Almost daily now we see headlines about migrants who are fleeing the violence in Syria and who are making their way into Europe and elsewhere with the hope that they might find safety in a better place.  Many of these folk entertain the idea that once things settle down they might be able to return to their homeland. Others, perhaps because of trauma or devastating loss, may be resolved to stay where they finally land and to make for themselves a new life in a new location.

Migration is not a new phenomenon and it isn't always motivated by war.  Some migration is motivated by natural disaster, as things like tsunamis, volcanic eruptions, earthquakes, or floods destroy homes and livelihoods requiring people to flee to safer locations, sometimes permanently. In other cases, people may be required to move by fiat of a government or through the acquisition of their lands by private businesses (legitimately or illegitimately).  It may be the case that "development"--the building of dams or the creation of new towns and cities--may displace a population. Migrations of peoples from long ago have largely shaped our understanding of what the "native" languages of a region are.  If you go back far enough, almost everybody came from somewhere else. The movement of English, Spanish, and French speakers across the Atlantic from Europe to the Americas, for example, has drastically changed the language ecologies of the Western hemisphere.  More recent and smaller migrations have further shaped the linguistic environments in which we live as well.

Whatever the cause, the movement of people also means the movement of languages from their original geographic locations to new locations and to new language ecologies. Where once users of the language may have been in contact with speakers of a specific set of other languages, in the new context, they are interacting with a very different configuration of speakers and their languages. 

These changes in the linguistic environment, studied by linguists as "contact linguistics" and by sociolinguists as "language ecology," result in changes in the languages themselves.  Look at the influence that Spanish is having on English in contact zones in North America, for example, and perhaps even more obviously, that English is having on Spanish in both border areas and urban centers. 

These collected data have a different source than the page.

-- ==== Sys2Proof/Machine/Dispatch.lean ====
section
/-!
DEFINITION. One arm per command: each is a direct call of its meaning.
-/

namespace Sys2Proof.Machine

As we think about the influx of refugees and safety-seekers in Europe, we can expect to see some significant modifications in the language repertoires of the migrants as Arabic speakers learn German and French and English, as their children may become more proficient in those second languages than they are in their mother-tongue (and certainly more proficient than their parents and grandparents), and as the vocabulary and structure of both the Arabic and the German that the migrants speak is altered by the new kinds and increased level of contact between a variety of different languages.

These contact phenomena touch on the well-known and oft-studied feature of linguistic variation and the implications of that variation for language identification.  When is a contact variety so altered by the influence of a second language that it might no longer be considered to be the same language as the more standard variety spoken in the homeland? We often see references in the press to contact varieties that are the result of longer-term contact between different languages, varieties such as Spanglish, Franglish, Singlish (Singaporean English), Manglish (Malay-English), and other hybridized "dialects" which may at some point be judged to be so different from "standard" English as to be identified as separate languages (much like Spanish, French, and Italian split off from Vulgar Latin centuries ago).

Migration, however, also challenges us to keep track of the inventory of languages within any given country's borders. Ethnologue organizes its presentation of the languages of the world as entries that describe a "language in country."  We have generally given only very summary data about "immigrant" languages in each country, but as the number, populations, and influence of immigrant languages grows both quantitatively and qualitatively, being able to provide an accurate description of the presence of immigrant languages within a country's borders becomes more important and useful. With populations on the move in such large numbers and in so many different directions as they now are, we face significant challenges to our ability to accurately provide the relevant data. 

We are redoubling our efforts to get more up-to-date data but the statistics, like the people themselves, are on the move.